Evidence is what all historians seek and, in contrast to China with its centuries of written records, Southeast Asia lacks it. Few documents survive, waterside settlements have been swept away and a combination of tropical climate and voracious insects has disposed of most of the rest. The great lost cities bear useful inscriptions but there are still gaping holes in the historical record. The best chances of filling them lie in the discovery of physical artifacts. The smallest details, from the molecular composition of shells to the techniques used in building boats, can unlock revelations about where and how people moved, what they ate, what kind of societies they lived in and how they related to others. As a result, modern archaeologists are fastidious about recording everything about their excavations: the layout of a ship's living space might hint at the culture and the hierarchy of the people on board and the arrangement of the cargo might reveal the order of its ports of call. Every scrap of evidence could be useful. Moreover, colleagues will only regard the interpretations as valid if the findings are accurately logged and made open to review and reinterpretation. These things did not happen at the Belitung wreck; at least not at first. There were other, more pressing priorities.

After the
trepang
divers had extracted a few bowls and sold them in the market, word spread and a local company, Sulung Segara Jaya, obtained a licence to excavate the wreck from the Indonesian national committee for shipwreck salvage. It was quickly joined by Seabed Explorations, owned by a German construction engineer turned underwater explorer, Tilman Walterfang. The two companies worked fast. They knew from bitter experience the site would be swiftly looted by others if they did not. In August 1998 Indonesia was in meltdown. General Suharto had been deposed, over a thousand people had been killed in rioting, separatism was flaring up and expatriates and their wealth were fleeing the country. Walterfang stayed put: his future wealth still lay on the bottom of the sea. The teams kept
working, removing as much of the cargo as they could during September and October before the monsoon stopped their work. As they feared, local treasure hunters moved in almost immediately. Walterfang contracted a separate company, Maritime Explorations, owned by another former engineer, Michael Flecker, to excavate the remainder of the site in the new year and do a more scientific analysis of what remained. Flecker had excavated dozens of wrecks in the area and also had a PhD in marine archaeology.

We now know that the pottery on board the Belitung wreck was mass-produced in at least five separate places across China, that it was tran-shipped around the Chinese coast to Guangzhou where it was loaded aboard a ship reminiscent of those still used in Oman, made from timber originally grown in Central Africa and India. The crew was probably a polyglot assemblage of Arabs, Persians and Malays and the end customers for the cargo were the upper and middle classes of the Abbasid Caliphate, centred on Baghdad. The ship sailed on the monsoon winds southwest from Guangzhou, probably stopping en route to refresh stocks of food and water before being wrecked on a reef within Srivijaya's sphere of influence. So to whom did the cargo rightfully belong? In Walterfang's view the answer was simple: him – and whoever was prepared to buy it from him.

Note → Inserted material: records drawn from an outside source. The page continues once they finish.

theorem csBitsWord_toNat (s : State) :
    (csBitsWord s).toNat = if s.entLen.toNat ∈ [16, 20, 24, 28, 32] then s.entLen.toNat / 4 else 0 := by
  simp only [csBitsWord, validLen_iff, csWidth]
  split_ifs
  · exact Nat.mod_eq_of_lt (by omega)
  · rfl

/-- Settles O14: each derived register is its own word, read in any state. -/
theorem derivedRegisters : Obligations.DerivedRegisters := by
  intro p s
  exact ⟨langIdWord_toNat s, zext32_toNat _ (by decide), rfl, rfl, by rfl, by rfl, by rfl, by rfl, by rfl, by rfl,
    by rfl, by rfl, csBitsWord_toNat s⟩

/-! ### Words of a buffer -/

/-- The word of four lanes as a number, a lane past the end being 0 (20_memory.md R66). -/
theorem wordAt_toNat_getD {n : Nat} (buf : Vector Byte n) (w : Nat) :
    (wordAt buf w).toNat =
      (buf[4 * w]?.getD 0).toNat + 2 ^ 8 * (buf[4 * w + 1]?.getD 0).toNat +
        2 ^ 16 * (buf[4 * w + 2]?.getD 0).toNat + 2 ^ 24 * (buf[4 * w + 3]?.getD 0).toNat := by
  simp only [wordAt, toNat_append_eq_add]
  omega

/-- A word of a buffer reads back as it was written (70_reset_and_hazards.md R249). -/
theorem wordAt_setWordAt {n : Nat} (buf : Vector Byte n) {w : Nat} (h : 4 * w + 3 < n) (v : Word) :
    wordAt (setWordAt buf w v) w = v := by
  have hdiv : (4 * w) / 4 = w ∧ (4 * w + 1) / 4 = w ∧ (4 * w + 2) / 4 = w ∧ (4 * w + 3) / 4 = w := by omega
  have hmod : (4 * w) % 4 = 0 ∧ (4 * w + 1) % 4 = 1 ∧ (4 * w + 2) % 4 = 2 ∧ (4 * w + 3) % 4 = 3 := by omega
  have hv := v.isLt
  apply BitVec.eq_of_toNat_eq
  rw [wordAt_toNat _ w h]
  simp only [setWordAt_getElem, hdiv, hmod, if_true, BitVec.extractLsb'_toNat, Nat.shiftRight_eq_div_pow]
  omega

section
variable {s : State} (h : s.phase = .idle) (p : Platform)
include h

theorem readAt_ent {w : Nat} (hw : w < 8) : readAt p s (0x040 + 4 * w) = wordAt s.ent w := by
  rw [readAt, slotOf_ent w hw, readSlot, masked_of_idle h]

theorem readAt_seed {w : Nat} (hw : w < 16) : readAt p s (0x100 + 4 * w) = wordAt s.seed w := by
  rw [readAt, slotOf_seed w hw, readSlot, masked_of_idle h]

theorem readAt_pass {w : Nat} (hw : w < 64) : readAt p s (0x200 + 4 * w) = wordAt s.pass w := by
  rw [readAt, slotOf_pass w hw, readSlot, masked_of_idle h]

theorem readAt_mnem {w : Nat} (hw : w < 256) : readAt p s (0x400 + 4 * w) = wordAt s.mnem w := by
  rw [readAt, slotOf_mnem w hw, readSlot, masked_of_idle h]

theorem readAt_idx {i : Nat} (hi : i < 24) : readAt p s (0x080 + 4 * i) = s.idx[i] := by
  rw [readAt, slotOf_idx i hi, readSlot, masked_of_idle h, Vector.getElem?_eq_getElem hi, Option.getD_some]

end

/-- While BUSY no word of SEED shows what the buffer holds (70_reset_and_hazards.md R247). -/
theorem readAt_seed_of_busy {s : State} (h : s.phase = .busy) (p : Platform) {w : Nat} (hw : w < 16) :
    readAt p s (0x100 + 4 * w) = 0 := by
  rw [readAt, slotOf_seed w hw, readSlot, masked_of_busy h]

/-- Settles O47: while IDLE a buffer word is its lanes, while BUSY every one is masked, and the rest is read as it
stands. -/
theorem bufferReads : Obligations.BufferReads := by
  intro p s
  refine ⟨fun hidle => ⟨fun w hw => ?_, fun w hw => ?_, fun w hw => ?_, fun w hw => ?_, fun i hi => ?_⟩,
    fun hbusy => ⟨fun w hw => ?_, fun w hw => ?_, fun w hw => ?_, fun w hw => ?_, fun i hi => ?_⟩,
    rfl, rfl, rfl, rfl, rfl, zext32_toNat _ (by decide), rfl⟩
  · rw [readAt_ent hidle p hw, wordAt_toNat_getD]
  · rw [readAt_seed hidle p hw, wordAt_toNat_getD]
  · rw [readAt_pass hidle p hw, wordAt_toNat_getD]
  · rw [readAt_mnem hidle p hw, wordAt_toNat_getD]
  · exact readAt_idx hidle p hi
  · rw [readAt, slotOf_ent w hw, readSlot, masked_of_busy hbusy]
  · exact readAt_seed_of_busy hbusy p hw
  · rw [readAt, slotOf_pass w hw, readSlot, masked_of_busy hbusy]
  · rw [readAt, slotOf_mnem w hw, readSlot, masked_of_busy hbusy]
  · rw [readAt, slotOf_idx i hi, readSlot, masked_of_busy hbusy]

/-! ### Writes while IDLE -/

section
variable {s : State} (h : s.phase = .idle) (v : Word)
include h

theorem writeAt_ent {w : Nat} (hw : w < 8) : writeAt s (0x040 + 4 * w) v = { s with ent := setWordAt s.ent w v } := by
  rw [writeAt, slotOf_ent w hw, writeSlot, guardedWrite_of_idle h]

theorem writeAt_pass {w : Nat} (hw : w < 64) :
    writeAt s (0x200 + 4 * w) v = { s with pass := setWordAt s.pass w v } := by
  rw [writeAt, slotOf_pass w hw, writeSlot, guardedWrite_of_idle h]

theorem writeAt_mnem {w : Nat} (hw : w < 256) :
    writeAt s (0x400 + 4 * w) v = { s with mnem := setWordAt s.mnem w v } := by
  rw [writeAt, slotOf_mnem w hw, writeSlot, guardedWrite_of_idle h]

theorem writeAt_idx {i : Nat} (hi : i < 24) :
    writeAt s (0x080 + 4 * i) v = { s with idx := s.idx.setIfInBounds i v } := by
  rw [writeAt, slotOf_idx i hi, writeSlot, guardedWrite_of_idle h]

/-- The five registers the host may write while IDLE (10_state.md R32, R36, R38 to R40). -/
theorem writeAt_plain :
    writeAt s 0x010 v = { s with lang := v } ∧ writeAt s 0x020 v = { s with entLen := v } ∧
    writeAt s 0x028 v = { s with wordCnt := v } ∧ writeAt s 0x02C v = { s with mnemLen := v } ∧
    writeAt s 0x030 v = { s with passLen := v } :=
  ⟨guardedWrite_of_idle h _, guardedWrite_of_idle h _, guardedWrite_of_idle h _, guardedWrite_of_idle h _,
    guardedWrite_of_idle h _⟩

end

/-- Settles O48: what a word or an entry holds after a write, and the frame. -/
theorem bufferWrites : Obligations.BufferWrites := by
  intro s v hidle
  refine ⟨fun w hw => ⟨_, writeAt_ent hidle v hw, setWordAt_getElem _ w v⟩,
    fun w hw => ⟨_, writeAt_pass hidle v hw, setWordAt_getElem _ w v⟩,
    fun w hw => ⟨_, writeAt_mnem hidle v hw, setWordAt_getElem _ w v⟩,
    fun i hi => ⟨_, writeAt_idx hidle v hi, fun k hk => ?_⟩, writeAt_plain hidle v⟩
  simp only [Vector.getElem_setIfInBounds, eq_comm]
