/-! ### The sensor front end -/

/-- The half now running (R385): latched settings, reason bits that changed, and what it has delivered. -/
structure HalfRun where
  slot : Nat
  second : Bool
  cfg : Word
  pins : Word
  /-- Calibration of its setting (R391). -/
  cal : Word
  /-- Groups of R387 that changed: bit 0 CHAN, 1 GAIN, 2 FILT, 3 EXC. -/
  changed : Nat
  firstTag : Nat
  words : List Word
deriving DecidableEq, Repr

/-- The sensor front end (spec/16). -/
structure AfeSt where
  /-- The sequencer has started. -/
  started : Bool := false
  run : Option HalfRun := none
  /-- Slot and half to run next. -/
  next : Nat × Bool := (0, false)
  /-- First tick at which it may start. -/
  nextAt : Option Nat := none
  /-- Settings of the half that ran last on the converter; `none` after a start. -/
  prev : Option (Word × Word × Bool) := none
  /-- Last valid result of each slot, as binary32. -/
  lastValid : List (Nat × BitVec 32) := []
  openNow : Nat := 0
  openRaised : Nat := 0
  /-- Settings waiting for calibration, and those being calibrated. -/
  calReq : Nat := 0
  cal : Nat := 0
  /-- Ticks the calibration still takes (R392). -/
  calLeft : Nat := 0
  /-- Items waiting for the end of the tick. -/
  items : List (List Byte) := []
  /-- New output values, due at the next tick, and the values in force. -/
  pfoDue : List (Nat × BitVec 32) := []
  pfoOut : List (Nat × Nat) := []
  /-- Ticks since the source slot of each output last gave a valid result. -/
  pfoSince : List Nat := [0, 0, 0, 0]
  pfoFault : Nat := 0
deriving DecidableEq, Repr

/-! ### Power -/

/-- A requested transition (R405): its tick, the targets a POWER_ORDER carries, the WAIT it completes, and whether a
wake asked for it. -/
structure PwrReq where
  t : Nat
  order : Option (List Nat) := none
  cmd : Option CmdHdr := none
  wake : Bool := false
deriving DecidableEq, Repr

/-- The power controller and the keeper (spec/17). -/
structure PwrSt where
  reqs : List PwrReq := []
  /-- The transition running: its request and the targets it moves to. -/
  run : Option (PwrReq × List Nat) := none
  resting : Bool := false
  /-- Ticks of the present rest, as the keeper measures it (R411). -/
  rest : Nat := 0
  /-- Keeper countdown, in ticks. -/
  ktimer : Option Nat := none
  /-- The lane gates of the local ports in force, and a write of PORT_OFF that waits for the tick boundary (R10, R401). -/
  gates : Nat := 0
  gateDue : Bool := false
  /-- Spine rest was ended by a Zwirdo match that woke nothing; it resumes at the next tick boundary (R419). -/
  restAgain : Bool := false
  /-- MGT has been OFF, and the firmware is to be loaded again when it returns (R403). -/
  reload : Bool := false
deriving DecidableEq, Repr
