/-- R267, R270: take the next frame of a local port; its queue's and the port's shapers are charged. -/
def takeFrame (k : Nat) (s : State) : Option Item × State :=
  if !portOpen k s then (none, s)
  else
    match pickQueue (fun q => portOfQueue q == some k) (fun _ _ => true) pickFuel
        (eachOf (portQueues k) (fun s q => sweepQueue q s) s) with
    | (none, s1) => (none, s1)
    | (some q, s1) =>
      match qItems q s1 with
      | [] => (none, s1)
      | i :: r =>
        let s2 := giveCells 2 i.cells (setItems q r s1)
        let c := ethCharge i.bytes.length s2
        (some i, chargePort k c (afterSend q c s2))

/-- Take the head item of a queue served item by item (show, host delivery, punt): charged its bytes. -/
def takeHead (q : Nat) (s0 : State) : Option Item × State :=
  let s := sweepQueue q s0
  match qItems q s with
  | [] => (none, s)
  | i :: r =>
    if !shaperOpen q s then (none, s)
    else
      let s1 := giveCells (sinkOf q) i.cells (setItems q r s)
      (some i, afterSend q i.bytes.length s1)

/-! ### Indirect records (R264, R266) -/

/-- R266: is a meter record refused. -/
def meterRefused (r : List Word) : Bool :=
  decide (recField r 1 39 8 < recField r 0 39 8) || decide (recField r 2 19 0 < recField r 2 39 20)

/-- Is an operation's object and index in range: queue 0-152, port 0-5, meter 0-255. -/
def indInRange (obj idx : Nat) : Bool :=
  match obj with
  | 0 | 1 => decide (idx ≤ 152)
  | 2 => decide (idx ≤ 5)
  | 3 => decide (idx ≤ 255)
  | _ => false

/-- May a record be written (the locks of RUN apart). -/
def indWritable (obj idx : Nat) (r : List Word) : Bool :=
  indInRange obj idx && obj != 1 && !(obj == 3 && meterRefused r)

/-- The record with its reserved bits zero. -/
def maskRec (obj : Nat) (r : List Word) : List Word :=
  let w (k : Nat) := r.getD k 0
  match obj with
  | 0 => [fput (w 0) 5 0 0, w 1, w 2]
  | 2 => [w 0, fput (w 1) 15 0 0, 0]
  | _ => [fput (w 0) 3 0 0, w 1, w 2]

/-- Keep a bucket's level across a change of its depth, clipped to the new depth. -/
def rebase (oldDepth newDepth debt : Nat) : Nat :=
  ((newDepth : Int) - min ((oldDepth : Int) - debt) newDepth).toNat

/-- R264, R266: a configuration record takes effect. Disabling a queue discards its items; a meter starts with full
buckets. -/
def applyRec (obj idx : Nat) (r : List Word) (s : State) : State :=
  let m := maskRec obj r
  match obj with
  | 0 =>
    let old := 256 * qBurst idx s
    let s1 := { s with q := { s.q with cfg := lput (qDefault idx) idx m s.q.cfg } }
    let debt := rebase old (256 * qBurst idx s1) (lget 0 s.q.shaperDebt idx)
    let s2 := { s1 with q := { s1.q with shaperDebt := lput 0 idx debt s1.q.shaperDebt } }
    if qEnabled idx s2 then s2 else flushQueue idx C.QUEUE_OFF_DROP s2
  | 2 =>
    let old := 256 * recField (portRec idx s) 1 39 16
    let s1 := { s with q := { s.q with portCfg := lput portDefault idx m s.q.portCfg } }
    let debt := rebase old (256 * recField (portRec idx s1) 1 39 16) (lget 0 s.q.portDebt idx)
    { s1 with q := { s1.q with portDebt := lput 0 idx debt s1.q.portDebt } }
  | _ =>
    { s with q := { s.q with meterCfg := lput meterDefault idx m s.q.meterCfg,
                             tcDebt := lput 0 idx 0 s.q.tcDebt, tpDebt := lput 0 idx 0 s.q.tpDebt } }

/-- The record an indirect read returns (R266). -/
def readRec (obj idx : Nat) (s : State) : List Word :=
  match obj with
  | 0 => qRec idx s
  | 1 =>
    let l := qItems idx s
    [BitVec.ofNat 40 (qCells idx s % 65536 * 2 ^ 24 + l.length % 65536 * 2 ^ 8),
      BitVec.ofNat 40 (ofSigned 40 (deficitOf idx s)), BitVec.ofNat 40 (ofSigned 40 (shaperBucket idx s))]
  | 2 => portRec idx s
  | _ => meterRec idx s

/-! ### Banks (R258, R259) -/

/-- Pool banks of a bank map. -/
def poolBanks (w : Word) : List Nat := (List.range 12).filter (fun k => k == 0 || fget w (2 * k + 1) (2 * k) == 0)

/-- Cells of the pool less the system area and the reserves. -/
def poolCells (w : Word) : Nat := 4096 * (poolBanks w).length - 1120

/-- R259: at the tick boundary a written bank map takes effect, unless a cell of a bank leaving the pool is allocated.
Which banks hold the allocated cells is not stated: while any cell is allocated and the others could hold them all, a
free value decides. -/
def applyBanks (s : State) : State :=
  match s.q.bankNext with
  | none => s
  | some w =>
    let s0 := { s with q := { s.q with bankNext := none } }
    let old := reg R.GRAN_BANK_CFG s0
    let leaving := (poolBanks old).filter (fun k => !(poolBanks w).contains k)
    let used := poolCells old - freeCells s0
    let (bit, s1) := fresh 1 s0
    let stay := poolCells old - 4096 * leaving.length
    let busy := !leaving.isEmpty && decide (0 < used) && (decide (stay < used) || bit == 1)
    if busy then count C.GRAN_CFG_BAD s1
    else
      let f := poolCells w - used
      let s2 := wr F.GRAN_STATUS_FREE f (setReg R.GRAN_BANK_CFG w s1)
      if f < rd F.GRAN_STATUS_LOW s2 then wr F.GRAN_STATUS_LOW f s2 else s2

/-! ### Port hold-down (R278) -/

/-- Flush a port's queues. -/
def flushPort (k : Nat) (s : State) : State :=
  let n := (portQueues k).foldl (fun n q => n + (qItems q s).length) 0
  let s1 := eachOf (portQueues k) (fun s q => keepItems q (fun _ => false) s) s
  let s2 := { s1 with q := { s1.q with hold := s1.q.hold.filter (fun p => p.1 != k),
                                       flushed := s1.q.flushed.filter (· != k) ++ [k] } }
  raise E.PORT_FLUSHED k (countN C.HOLDDOWN_FLUSH n (wr (F.ETH_STATUS_HOLDDOWN k) 0 s2))

/-- The link is lost: the hold-down starts, or ends at once with CYCLES = 0. The count runs to the boundary after the tick
in which the hold-down ends: a link that returns in that tick counts as returned in time. -/
def startHold (k : Nat) (s : State) : State :=
  let c := rd F.QM_HOLDDOWN_CYCLES s
  if c = 0 then flushPort k s
  else wr (F.ETH_STATUS_HOLDDOWN k) 1
    { s with q := { s.q with hold := s.q.hold.filter (fun p => p.1 != k) ++ [(k, 48 * c + 1)] } }

/-- The link returns. -/
def endHold (k : Nat) (s : State) : State :=
  wr (F.ETH_STATUS_HOLDDOWN k) 0
    { s with q := { s.q with hold := s.q.hold.filter (fun p => p.1 != k), flushed := s.q.flushed.filter (· != k) } }

/-- One building tick of every hold-down. -/
def holdTick (s : State) : State :=
  { s with q := { s.q with hold := s.q.hold.map (fun p => (p.1, p.2 - 1)) } }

As the pottery was taken away for conservation and cleaning and the remains of the ship examined for clues about its origin, the haggling started.

In the end only Singapore wanted the treasure enough to pay the sum that Walterfang sought. The driving force behind the acquisition of the cargo was Pamelia Lee, then head of the Singapore Tourist Board and a sister-in-law of Singapore's long-serving prime minister, Lee Kuan Yew. ‘I thought it was time for Singapore to look for the finer things in life,’ she recalls. ‘Like every other nation that becomes wealthy you have to look at building your roots.’
8
Lee hoped that the cargo would repay the purchase price by attracting visitors to the huge resort then being planned for Sentosa Island in Singapore. In April 2005 the state-owned Sentosa Corporation, part of the Singapore Ministry of Trade and Industry, announced an agreement to buy the hoard from Walterfang's company for $32 million. Half the cost was contributed by the estate of one of Southeast Asia's richest men: the banking and hotel magnate Tan Sri Khoo. The deal was described as a key part of Sentosa's plans to create a new maritime museum filled with artifacts salvaged from shipwrecks.

In early 2011, while the maritime museum was being built, some of the ‘Tang Treasure’ went on display at the ArtScience Museum on the Singapore waterfront. The plan was to transfer the exhibition to the Smithsonian Institution in Washington DC the following year. But then a coalition of American archaeologists intervened. They were furious that a private company had been allowed to excavate such a rare and precious site. Some accused the Institution of promoting looting. It became an argument between idealists and cynics – between those who believed that best archaeological practice should be observed in every case and those who felt that the real-world problems of looting and of financing exploration demanded real-world solutions. In April 2011, the Smithsonian gave in and cancelled the exhibition. Walterfang accused his critics of being ‘social climbers’ playing ‘yet another political game’.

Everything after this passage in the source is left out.